• Try it:
In the listing below, find each line containing "nowUs" and report it.

=== Listed entries ===

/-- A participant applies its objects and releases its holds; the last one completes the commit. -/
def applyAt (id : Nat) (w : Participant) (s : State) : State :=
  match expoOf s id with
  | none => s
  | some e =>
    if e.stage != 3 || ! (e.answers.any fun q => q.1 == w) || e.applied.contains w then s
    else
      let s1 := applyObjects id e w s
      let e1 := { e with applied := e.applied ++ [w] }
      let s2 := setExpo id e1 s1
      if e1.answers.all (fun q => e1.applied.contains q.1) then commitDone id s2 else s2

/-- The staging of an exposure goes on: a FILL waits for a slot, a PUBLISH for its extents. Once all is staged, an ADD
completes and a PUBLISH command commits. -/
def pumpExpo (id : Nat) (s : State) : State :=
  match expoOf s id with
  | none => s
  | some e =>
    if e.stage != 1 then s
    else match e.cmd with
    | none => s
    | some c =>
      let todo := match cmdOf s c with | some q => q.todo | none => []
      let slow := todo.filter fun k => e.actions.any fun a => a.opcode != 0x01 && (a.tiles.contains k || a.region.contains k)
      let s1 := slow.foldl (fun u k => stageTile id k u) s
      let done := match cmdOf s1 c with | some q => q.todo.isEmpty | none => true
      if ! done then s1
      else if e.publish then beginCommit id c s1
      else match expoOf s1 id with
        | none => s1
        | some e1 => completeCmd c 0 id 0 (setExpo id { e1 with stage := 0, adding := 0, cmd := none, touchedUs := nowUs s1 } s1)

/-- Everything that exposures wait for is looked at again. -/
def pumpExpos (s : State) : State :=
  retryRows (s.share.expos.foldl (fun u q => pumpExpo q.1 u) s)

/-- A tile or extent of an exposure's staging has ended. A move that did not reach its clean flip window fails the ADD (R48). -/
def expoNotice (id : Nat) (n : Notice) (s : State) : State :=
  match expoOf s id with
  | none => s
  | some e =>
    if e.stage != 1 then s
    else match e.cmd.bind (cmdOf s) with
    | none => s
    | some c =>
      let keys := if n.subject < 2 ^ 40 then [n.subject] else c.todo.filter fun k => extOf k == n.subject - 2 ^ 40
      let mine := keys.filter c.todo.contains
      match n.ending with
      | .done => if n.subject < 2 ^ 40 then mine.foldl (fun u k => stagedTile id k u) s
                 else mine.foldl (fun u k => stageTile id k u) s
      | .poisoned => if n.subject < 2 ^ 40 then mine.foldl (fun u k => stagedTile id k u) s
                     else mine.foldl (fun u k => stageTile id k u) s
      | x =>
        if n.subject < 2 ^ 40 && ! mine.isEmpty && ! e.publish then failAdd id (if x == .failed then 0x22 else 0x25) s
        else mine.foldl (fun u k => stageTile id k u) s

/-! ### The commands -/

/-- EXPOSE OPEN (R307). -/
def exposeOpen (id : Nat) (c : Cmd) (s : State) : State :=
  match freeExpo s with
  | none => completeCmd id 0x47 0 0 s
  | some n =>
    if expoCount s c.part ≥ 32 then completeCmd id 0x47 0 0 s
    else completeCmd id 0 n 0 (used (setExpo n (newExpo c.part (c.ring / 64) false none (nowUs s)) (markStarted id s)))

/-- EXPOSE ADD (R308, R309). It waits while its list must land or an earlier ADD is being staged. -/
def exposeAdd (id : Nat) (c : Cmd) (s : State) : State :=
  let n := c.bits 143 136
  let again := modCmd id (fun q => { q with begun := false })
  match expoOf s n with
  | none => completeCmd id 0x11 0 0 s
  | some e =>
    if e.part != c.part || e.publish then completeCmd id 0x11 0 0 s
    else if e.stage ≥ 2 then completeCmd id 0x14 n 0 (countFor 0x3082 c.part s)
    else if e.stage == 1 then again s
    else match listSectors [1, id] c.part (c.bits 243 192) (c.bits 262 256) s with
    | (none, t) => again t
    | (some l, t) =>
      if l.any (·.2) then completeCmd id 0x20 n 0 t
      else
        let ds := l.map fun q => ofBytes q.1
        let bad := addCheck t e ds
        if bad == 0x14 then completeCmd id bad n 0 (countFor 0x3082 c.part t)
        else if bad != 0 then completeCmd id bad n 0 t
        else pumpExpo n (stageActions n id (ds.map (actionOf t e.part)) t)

===

• Output of the exercise:
        | some e1 => completeCmd c 0 id 0 (setExpo id { e1 with stage := 0, adding := 0, cmd := none, touchedUs := nowUs s1 } s1)
    else completeCmd id 0 n 0 (used (setExpo n (newExpo c.part (c.ring / 64) false none (nowUs s)) (markStarted id s)))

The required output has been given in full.